- Activity:
When the line with "c.twinId := rfl" appears below, start repeating lines exactly, and keep going through the line with "c.fw := rfl"; add nothing outside that span.

- Source information:
------------------------------------------------------------
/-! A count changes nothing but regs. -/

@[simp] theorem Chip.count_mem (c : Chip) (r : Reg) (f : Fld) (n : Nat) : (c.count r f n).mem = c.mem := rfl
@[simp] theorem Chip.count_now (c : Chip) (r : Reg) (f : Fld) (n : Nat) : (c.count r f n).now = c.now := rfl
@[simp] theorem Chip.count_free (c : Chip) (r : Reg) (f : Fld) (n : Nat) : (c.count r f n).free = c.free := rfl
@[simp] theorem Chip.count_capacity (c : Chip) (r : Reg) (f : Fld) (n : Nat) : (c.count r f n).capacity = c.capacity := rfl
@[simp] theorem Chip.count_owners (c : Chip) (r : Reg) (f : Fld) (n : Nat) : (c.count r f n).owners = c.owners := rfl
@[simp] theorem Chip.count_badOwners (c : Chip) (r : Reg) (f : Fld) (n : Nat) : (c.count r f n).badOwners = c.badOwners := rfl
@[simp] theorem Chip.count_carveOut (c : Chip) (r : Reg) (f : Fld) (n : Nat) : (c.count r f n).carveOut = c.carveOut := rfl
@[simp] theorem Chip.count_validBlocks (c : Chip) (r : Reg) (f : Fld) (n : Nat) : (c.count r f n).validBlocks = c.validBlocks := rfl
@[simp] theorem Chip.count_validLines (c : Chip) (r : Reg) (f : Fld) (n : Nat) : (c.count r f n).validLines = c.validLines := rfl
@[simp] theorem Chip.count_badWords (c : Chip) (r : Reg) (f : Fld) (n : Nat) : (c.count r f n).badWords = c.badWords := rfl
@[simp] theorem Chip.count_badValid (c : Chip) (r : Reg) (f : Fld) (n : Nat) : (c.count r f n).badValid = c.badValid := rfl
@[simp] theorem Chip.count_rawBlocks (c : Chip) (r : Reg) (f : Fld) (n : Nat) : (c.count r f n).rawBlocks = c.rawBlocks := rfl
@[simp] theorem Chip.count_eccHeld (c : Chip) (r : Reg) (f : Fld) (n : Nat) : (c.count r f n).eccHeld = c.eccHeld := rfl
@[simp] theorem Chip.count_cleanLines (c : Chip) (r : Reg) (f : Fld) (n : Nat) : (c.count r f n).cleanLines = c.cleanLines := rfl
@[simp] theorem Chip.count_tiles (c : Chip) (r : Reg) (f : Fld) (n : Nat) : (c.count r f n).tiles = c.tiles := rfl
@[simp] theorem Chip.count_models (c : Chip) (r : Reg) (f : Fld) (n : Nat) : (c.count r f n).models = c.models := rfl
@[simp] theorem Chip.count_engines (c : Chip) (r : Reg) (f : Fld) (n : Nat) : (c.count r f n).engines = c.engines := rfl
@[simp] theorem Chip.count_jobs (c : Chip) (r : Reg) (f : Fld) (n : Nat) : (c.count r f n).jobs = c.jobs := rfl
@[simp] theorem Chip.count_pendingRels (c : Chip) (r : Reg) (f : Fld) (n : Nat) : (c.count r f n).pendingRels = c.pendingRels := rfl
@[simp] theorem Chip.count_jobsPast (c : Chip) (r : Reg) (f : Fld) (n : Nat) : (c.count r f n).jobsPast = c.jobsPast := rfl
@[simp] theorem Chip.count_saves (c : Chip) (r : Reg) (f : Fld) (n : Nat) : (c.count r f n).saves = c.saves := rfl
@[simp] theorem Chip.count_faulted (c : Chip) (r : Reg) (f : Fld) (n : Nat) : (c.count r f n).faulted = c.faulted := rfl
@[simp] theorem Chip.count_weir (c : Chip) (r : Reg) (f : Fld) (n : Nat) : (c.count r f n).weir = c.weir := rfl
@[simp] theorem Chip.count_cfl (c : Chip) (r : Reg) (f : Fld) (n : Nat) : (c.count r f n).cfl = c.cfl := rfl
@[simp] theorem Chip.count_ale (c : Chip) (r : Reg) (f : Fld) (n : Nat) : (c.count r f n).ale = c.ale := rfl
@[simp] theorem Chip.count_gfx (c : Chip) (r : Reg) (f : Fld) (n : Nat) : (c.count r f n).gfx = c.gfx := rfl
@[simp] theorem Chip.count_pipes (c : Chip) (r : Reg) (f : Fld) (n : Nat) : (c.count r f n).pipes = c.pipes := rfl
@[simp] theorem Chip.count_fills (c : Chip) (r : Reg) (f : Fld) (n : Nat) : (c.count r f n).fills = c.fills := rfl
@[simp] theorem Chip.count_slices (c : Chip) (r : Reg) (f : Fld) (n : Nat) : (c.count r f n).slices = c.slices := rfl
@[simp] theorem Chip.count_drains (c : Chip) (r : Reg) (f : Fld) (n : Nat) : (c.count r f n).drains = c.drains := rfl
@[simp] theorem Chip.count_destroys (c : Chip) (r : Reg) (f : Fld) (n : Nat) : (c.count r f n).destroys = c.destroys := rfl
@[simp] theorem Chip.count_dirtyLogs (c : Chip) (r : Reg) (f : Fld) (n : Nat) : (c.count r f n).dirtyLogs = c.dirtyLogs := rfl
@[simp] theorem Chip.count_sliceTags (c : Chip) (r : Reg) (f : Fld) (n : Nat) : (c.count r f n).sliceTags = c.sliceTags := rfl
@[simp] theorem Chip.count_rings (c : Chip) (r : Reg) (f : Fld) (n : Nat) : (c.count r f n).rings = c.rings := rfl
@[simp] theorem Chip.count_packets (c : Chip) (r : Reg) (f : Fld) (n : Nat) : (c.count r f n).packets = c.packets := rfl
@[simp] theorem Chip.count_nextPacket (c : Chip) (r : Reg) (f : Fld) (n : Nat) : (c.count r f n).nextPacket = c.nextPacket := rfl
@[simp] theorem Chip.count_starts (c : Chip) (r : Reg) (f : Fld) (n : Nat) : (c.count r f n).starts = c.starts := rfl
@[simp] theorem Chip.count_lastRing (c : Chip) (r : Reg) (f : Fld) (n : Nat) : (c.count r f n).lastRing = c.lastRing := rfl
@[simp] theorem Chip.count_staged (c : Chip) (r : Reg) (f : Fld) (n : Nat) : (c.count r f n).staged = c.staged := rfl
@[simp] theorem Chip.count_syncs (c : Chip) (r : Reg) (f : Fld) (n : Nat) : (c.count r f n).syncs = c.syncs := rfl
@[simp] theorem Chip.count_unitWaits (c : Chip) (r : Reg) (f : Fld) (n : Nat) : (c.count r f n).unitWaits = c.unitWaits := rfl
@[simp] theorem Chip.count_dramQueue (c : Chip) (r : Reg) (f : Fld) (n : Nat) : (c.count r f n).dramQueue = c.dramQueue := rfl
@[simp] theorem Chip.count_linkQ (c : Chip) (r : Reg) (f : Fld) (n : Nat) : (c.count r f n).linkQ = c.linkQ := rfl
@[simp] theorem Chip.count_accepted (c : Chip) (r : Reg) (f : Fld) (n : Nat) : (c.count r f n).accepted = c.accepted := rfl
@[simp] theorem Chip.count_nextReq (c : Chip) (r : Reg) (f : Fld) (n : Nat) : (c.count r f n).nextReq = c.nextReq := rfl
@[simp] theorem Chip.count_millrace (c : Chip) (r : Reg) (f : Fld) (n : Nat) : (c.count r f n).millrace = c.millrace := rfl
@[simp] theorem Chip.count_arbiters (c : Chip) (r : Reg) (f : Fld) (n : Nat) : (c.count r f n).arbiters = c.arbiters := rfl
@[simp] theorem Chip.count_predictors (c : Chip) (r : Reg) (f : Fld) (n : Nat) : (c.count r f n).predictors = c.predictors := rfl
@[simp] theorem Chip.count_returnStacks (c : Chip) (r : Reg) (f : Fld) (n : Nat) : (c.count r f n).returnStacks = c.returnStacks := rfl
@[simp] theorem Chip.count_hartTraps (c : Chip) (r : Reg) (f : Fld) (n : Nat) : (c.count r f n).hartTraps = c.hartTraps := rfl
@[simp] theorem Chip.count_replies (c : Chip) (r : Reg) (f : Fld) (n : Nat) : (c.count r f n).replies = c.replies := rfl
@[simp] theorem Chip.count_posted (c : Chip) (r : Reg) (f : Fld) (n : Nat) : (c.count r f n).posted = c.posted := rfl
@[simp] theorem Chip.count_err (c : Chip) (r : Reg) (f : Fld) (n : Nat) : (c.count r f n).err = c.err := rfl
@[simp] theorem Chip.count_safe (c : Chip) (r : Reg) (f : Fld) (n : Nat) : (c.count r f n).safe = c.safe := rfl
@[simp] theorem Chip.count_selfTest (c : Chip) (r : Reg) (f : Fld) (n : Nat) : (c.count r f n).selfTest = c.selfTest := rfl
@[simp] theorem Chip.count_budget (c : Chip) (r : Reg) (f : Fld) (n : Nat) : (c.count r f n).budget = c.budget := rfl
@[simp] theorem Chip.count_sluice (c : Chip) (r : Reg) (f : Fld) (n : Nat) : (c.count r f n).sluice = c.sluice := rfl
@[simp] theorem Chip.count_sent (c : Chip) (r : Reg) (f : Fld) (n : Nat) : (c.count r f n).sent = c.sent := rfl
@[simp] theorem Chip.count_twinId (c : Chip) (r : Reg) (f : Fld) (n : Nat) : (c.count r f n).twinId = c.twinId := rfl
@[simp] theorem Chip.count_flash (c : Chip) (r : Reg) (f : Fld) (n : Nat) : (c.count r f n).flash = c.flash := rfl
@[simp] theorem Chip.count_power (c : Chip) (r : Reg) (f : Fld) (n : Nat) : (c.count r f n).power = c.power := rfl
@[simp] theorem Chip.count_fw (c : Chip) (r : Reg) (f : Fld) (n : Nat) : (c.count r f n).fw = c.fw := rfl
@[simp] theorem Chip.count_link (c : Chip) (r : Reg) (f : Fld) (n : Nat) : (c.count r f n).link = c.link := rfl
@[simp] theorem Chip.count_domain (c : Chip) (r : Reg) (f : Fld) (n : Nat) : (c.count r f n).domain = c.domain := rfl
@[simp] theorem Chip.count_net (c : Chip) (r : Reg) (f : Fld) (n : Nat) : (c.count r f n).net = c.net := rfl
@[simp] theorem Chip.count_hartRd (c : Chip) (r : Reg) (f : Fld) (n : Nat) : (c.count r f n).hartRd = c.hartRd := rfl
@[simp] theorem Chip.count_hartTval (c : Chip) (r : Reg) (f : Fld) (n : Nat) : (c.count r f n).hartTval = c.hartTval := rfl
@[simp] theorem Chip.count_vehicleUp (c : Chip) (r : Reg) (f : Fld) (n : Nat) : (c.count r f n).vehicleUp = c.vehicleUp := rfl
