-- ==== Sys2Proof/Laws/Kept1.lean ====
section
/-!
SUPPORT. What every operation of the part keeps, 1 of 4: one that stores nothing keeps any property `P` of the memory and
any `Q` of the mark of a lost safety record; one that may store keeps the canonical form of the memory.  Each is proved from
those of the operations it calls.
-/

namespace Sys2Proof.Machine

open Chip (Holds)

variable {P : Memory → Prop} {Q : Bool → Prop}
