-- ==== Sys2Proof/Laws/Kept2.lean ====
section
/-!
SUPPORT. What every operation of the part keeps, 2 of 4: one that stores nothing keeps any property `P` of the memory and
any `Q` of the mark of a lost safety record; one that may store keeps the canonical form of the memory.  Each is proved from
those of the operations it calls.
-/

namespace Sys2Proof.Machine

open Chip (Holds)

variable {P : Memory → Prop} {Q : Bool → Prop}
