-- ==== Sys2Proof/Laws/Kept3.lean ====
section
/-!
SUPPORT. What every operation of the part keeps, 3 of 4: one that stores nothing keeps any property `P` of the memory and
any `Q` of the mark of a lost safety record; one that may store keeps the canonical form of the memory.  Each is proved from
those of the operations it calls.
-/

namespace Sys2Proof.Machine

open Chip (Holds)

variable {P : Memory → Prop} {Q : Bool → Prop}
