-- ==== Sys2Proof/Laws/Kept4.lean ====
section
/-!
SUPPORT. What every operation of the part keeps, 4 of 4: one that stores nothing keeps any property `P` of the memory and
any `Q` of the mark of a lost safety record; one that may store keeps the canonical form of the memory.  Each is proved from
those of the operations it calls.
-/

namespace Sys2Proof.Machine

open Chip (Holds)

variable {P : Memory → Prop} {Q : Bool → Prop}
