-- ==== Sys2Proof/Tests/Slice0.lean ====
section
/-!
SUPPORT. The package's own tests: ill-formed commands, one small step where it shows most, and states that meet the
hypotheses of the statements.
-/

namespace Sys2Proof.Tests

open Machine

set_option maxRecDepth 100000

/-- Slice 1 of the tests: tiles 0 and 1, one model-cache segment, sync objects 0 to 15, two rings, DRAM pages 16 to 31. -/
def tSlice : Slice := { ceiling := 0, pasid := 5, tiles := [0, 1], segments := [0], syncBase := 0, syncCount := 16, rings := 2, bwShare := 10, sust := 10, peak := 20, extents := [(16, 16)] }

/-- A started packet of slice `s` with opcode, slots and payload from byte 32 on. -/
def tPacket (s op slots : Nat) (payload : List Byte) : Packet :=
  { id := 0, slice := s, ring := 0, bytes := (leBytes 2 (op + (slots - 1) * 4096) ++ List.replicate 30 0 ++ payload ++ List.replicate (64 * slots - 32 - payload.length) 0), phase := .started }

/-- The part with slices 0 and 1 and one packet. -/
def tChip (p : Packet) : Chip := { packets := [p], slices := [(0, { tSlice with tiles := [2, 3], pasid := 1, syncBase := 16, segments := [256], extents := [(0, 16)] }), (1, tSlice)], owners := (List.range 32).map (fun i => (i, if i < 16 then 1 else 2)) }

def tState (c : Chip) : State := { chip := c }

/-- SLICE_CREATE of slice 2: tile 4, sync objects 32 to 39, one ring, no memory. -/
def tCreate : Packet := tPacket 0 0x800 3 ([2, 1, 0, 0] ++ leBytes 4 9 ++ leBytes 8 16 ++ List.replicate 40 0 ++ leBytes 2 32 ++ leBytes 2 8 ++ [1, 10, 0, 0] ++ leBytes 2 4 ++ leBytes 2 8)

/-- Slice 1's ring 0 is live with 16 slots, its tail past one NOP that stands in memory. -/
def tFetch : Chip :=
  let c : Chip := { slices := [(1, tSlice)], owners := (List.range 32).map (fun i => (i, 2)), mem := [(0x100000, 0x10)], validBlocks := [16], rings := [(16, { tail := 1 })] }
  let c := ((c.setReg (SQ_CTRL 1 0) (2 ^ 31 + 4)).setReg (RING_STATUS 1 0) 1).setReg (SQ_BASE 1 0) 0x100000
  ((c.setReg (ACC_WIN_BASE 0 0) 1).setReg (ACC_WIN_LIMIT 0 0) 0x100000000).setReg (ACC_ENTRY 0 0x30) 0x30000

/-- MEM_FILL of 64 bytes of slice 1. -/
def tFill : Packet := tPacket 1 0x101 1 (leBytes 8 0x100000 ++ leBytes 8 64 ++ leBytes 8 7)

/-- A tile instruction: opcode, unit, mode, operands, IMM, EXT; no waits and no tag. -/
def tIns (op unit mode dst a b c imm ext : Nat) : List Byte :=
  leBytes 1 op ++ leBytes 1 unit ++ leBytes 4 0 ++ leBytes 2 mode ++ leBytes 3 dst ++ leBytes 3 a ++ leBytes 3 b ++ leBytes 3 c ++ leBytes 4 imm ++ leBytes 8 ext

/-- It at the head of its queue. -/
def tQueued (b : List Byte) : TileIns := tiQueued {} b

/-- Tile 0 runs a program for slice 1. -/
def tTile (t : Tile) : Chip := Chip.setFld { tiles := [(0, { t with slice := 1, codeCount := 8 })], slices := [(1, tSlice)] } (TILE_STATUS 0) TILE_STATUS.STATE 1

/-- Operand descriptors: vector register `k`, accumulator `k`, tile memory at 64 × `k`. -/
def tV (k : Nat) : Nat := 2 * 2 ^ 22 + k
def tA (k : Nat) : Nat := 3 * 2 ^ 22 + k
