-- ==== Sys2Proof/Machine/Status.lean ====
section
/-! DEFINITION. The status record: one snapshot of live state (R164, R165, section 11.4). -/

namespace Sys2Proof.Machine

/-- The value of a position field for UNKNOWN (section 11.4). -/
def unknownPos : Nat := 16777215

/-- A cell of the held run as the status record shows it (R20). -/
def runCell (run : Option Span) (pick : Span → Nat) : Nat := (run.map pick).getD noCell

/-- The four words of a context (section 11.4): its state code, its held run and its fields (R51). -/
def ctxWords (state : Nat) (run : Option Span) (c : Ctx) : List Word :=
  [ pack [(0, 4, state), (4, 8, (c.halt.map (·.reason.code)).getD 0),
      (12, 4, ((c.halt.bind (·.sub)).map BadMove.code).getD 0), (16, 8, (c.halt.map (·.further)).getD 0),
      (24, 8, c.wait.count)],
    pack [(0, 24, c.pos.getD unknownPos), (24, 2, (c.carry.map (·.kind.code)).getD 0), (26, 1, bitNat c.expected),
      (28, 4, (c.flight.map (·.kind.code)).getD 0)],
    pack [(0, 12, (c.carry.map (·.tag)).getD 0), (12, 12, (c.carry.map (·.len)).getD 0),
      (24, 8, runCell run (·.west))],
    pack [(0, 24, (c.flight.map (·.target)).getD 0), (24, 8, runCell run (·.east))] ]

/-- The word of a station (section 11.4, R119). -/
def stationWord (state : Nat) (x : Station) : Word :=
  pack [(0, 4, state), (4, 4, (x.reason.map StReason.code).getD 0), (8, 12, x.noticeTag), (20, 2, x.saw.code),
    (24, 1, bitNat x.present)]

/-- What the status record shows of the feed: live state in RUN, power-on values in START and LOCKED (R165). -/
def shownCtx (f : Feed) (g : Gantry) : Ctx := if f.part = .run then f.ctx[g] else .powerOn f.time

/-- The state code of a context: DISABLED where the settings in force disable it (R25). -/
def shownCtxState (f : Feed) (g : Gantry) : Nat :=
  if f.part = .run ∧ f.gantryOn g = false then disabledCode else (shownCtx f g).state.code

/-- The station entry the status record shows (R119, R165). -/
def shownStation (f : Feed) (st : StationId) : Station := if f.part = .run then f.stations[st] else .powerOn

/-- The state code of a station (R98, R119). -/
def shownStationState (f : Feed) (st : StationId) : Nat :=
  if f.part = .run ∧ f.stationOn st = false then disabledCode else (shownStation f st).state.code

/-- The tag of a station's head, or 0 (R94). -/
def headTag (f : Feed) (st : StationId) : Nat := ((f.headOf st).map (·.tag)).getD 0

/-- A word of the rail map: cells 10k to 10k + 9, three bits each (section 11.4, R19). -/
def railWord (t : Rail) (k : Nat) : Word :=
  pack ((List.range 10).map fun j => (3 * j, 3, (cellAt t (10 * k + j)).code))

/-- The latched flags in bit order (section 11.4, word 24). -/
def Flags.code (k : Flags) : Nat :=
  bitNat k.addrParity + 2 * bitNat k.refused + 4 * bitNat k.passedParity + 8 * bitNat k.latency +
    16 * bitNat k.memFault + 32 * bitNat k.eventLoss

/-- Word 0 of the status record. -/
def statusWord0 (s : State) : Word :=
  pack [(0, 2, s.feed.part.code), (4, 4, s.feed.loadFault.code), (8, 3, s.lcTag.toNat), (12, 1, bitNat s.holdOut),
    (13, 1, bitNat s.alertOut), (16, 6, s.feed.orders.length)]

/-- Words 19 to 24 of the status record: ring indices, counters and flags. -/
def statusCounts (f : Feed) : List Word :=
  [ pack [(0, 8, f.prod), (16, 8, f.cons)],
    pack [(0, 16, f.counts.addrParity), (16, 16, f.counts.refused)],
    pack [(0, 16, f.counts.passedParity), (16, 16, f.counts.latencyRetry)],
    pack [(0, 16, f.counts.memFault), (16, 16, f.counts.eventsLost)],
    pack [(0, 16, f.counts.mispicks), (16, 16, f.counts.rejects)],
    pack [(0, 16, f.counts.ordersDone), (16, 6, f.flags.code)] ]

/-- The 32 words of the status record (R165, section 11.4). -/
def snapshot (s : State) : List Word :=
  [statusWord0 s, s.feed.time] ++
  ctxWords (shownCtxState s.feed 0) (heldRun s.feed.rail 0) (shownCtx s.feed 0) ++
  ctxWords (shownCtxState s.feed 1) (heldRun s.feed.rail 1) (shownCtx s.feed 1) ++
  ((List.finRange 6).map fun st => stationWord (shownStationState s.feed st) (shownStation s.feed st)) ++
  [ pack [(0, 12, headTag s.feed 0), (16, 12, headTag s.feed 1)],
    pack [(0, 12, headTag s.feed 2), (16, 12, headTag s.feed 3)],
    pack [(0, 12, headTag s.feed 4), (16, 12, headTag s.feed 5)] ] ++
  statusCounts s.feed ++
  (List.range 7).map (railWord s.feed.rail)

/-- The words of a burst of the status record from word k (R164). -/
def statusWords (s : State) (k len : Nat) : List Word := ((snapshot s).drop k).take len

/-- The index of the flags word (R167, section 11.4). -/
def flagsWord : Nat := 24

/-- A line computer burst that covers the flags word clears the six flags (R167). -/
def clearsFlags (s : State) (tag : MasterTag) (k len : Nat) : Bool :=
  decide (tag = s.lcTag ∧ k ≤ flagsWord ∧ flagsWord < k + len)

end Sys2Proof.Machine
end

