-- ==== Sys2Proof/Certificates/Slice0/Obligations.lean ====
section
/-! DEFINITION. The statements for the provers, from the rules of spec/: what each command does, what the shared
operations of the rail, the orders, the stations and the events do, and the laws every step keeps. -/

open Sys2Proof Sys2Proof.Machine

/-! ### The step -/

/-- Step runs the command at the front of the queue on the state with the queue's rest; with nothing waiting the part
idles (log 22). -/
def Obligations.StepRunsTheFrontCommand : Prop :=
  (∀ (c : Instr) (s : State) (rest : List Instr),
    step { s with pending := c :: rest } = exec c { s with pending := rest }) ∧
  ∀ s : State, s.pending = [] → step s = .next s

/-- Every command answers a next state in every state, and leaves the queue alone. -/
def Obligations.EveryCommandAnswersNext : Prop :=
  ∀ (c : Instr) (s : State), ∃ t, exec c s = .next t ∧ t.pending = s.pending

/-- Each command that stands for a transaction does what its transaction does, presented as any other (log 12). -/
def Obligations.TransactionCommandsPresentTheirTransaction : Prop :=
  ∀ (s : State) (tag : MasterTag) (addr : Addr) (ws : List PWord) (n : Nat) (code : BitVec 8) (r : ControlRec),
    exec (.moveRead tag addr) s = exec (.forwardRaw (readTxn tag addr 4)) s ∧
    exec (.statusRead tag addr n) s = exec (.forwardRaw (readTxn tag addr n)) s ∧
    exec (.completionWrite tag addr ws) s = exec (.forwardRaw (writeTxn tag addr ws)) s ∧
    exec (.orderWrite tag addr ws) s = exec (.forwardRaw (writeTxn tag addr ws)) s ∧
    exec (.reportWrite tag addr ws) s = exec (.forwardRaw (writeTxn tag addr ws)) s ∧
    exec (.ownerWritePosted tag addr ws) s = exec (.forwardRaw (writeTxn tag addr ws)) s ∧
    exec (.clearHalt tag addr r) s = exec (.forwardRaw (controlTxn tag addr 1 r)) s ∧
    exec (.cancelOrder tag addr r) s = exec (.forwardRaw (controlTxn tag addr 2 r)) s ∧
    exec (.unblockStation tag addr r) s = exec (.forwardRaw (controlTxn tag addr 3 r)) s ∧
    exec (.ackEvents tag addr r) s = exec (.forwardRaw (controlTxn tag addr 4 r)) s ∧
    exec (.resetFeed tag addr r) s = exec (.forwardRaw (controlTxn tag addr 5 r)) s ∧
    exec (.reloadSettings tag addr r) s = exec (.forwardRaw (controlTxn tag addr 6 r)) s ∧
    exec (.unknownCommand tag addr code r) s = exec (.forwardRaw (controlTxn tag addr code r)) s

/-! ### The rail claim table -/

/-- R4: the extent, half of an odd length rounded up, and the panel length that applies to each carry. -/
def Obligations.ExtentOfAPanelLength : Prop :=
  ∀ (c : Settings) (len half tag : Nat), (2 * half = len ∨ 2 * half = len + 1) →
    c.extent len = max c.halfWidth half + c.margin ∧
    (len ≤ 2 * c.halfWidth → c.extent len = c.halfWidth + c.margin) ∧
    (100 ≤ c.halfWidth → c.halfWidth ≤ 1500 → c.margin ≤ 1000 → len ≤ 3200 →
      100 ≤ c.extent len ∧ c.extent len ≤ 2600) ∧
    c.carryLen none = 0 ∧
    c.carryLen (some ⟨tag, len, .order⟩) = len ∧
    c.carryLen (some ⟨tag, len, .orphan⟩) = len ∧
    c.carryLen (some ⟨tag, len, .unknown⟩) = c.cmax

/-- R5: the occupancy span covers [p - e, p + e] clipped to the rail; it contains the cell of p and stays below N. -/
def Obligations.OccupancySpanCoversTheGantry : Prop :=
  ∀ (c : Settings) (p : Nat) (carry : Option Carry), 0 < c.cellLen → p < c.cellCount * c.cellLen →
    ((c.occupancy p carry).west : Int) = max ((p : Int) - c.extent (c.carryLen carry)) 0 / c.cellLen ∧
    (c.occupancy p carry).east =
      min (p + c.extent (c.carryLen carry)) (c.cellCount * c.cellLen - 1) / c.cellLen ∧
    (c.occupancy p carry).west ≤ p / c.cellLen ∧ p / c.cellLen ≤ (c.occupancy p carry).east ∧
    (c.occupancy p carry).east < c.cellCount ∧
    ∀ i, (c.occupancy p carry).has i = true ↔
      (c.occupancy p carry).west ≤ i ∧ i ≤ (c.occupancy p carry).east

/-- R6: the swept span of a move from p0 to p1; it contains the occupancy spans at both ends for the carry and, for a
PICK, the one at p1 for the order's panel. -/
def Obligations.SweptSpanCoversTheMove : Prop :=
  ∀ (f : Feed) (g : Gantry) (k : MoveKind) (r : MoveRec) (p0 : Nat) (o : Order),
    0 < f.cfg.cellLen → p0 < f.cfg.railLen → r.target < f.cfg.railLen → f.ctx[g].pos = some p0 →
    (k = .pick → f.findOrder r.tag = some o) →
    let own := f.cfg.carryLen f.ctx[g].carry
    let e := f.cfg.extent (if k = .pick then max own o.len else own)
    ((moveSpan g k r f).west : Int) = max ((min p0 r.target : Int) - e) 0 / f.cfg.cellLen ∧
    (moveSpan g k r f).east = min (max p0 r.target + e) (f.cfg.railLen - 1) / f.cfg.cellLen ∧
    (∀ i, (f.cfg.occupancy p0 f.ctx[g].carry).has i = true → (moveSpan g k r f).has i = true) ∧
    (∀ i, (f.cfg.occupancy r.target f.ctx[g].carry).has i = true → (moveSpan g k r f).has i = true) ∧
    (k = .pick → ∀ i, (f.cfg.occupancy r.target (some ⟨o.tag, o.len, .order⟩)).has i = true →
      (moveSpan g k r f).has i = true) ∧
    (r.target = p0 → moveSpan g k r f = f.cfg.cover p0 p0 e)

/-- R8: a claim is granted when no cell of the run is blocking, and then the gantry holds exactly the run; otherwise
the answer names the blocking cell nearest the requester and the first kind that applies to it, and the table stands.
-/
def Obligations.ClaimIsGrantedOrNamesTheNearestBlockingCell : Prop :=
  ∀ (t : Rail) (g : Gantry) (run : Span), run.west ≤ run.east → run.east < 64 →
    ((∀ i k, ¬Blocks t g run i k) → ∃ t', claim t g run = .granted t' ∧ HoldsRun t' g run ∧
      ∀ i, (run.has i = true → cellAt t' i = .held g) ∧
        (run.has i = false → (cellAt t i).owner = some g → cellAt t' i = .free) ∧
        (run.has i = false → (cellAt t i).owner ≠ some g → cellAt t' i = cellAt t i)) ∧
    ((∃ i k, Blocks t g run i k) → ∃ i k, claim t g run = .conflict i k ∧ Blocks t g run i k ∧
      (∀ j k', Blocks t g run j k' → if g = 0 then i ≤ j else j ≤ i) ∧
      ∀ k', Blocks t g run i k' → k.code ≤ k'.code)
------------------------------------------------------------
- Problem solution:
@[simp] theorem Chip.count_twinId (c : Chip) (r : Reg) (f : Fld) (n : Nat) : (c.count r f n).twinId = c.twinId := rfl
@[simp] theorem Chip.count_flash (c : Chip) (r : Reg) (f : Fld) (n : Nat) : (c.count r f n).flash = c.flash := rfl
@[simp] theorem Chip.count_power (c : Chip) (r : Reg) (f : Fld) (n : Nat) : (c.count r f n).power = c.power := rfl
@[simp] theorem Chip.count_fw (c : Chip) (r : Reg) (f : Fld) (n : Nat) : (c.count r f n).fw = c.fw := rfl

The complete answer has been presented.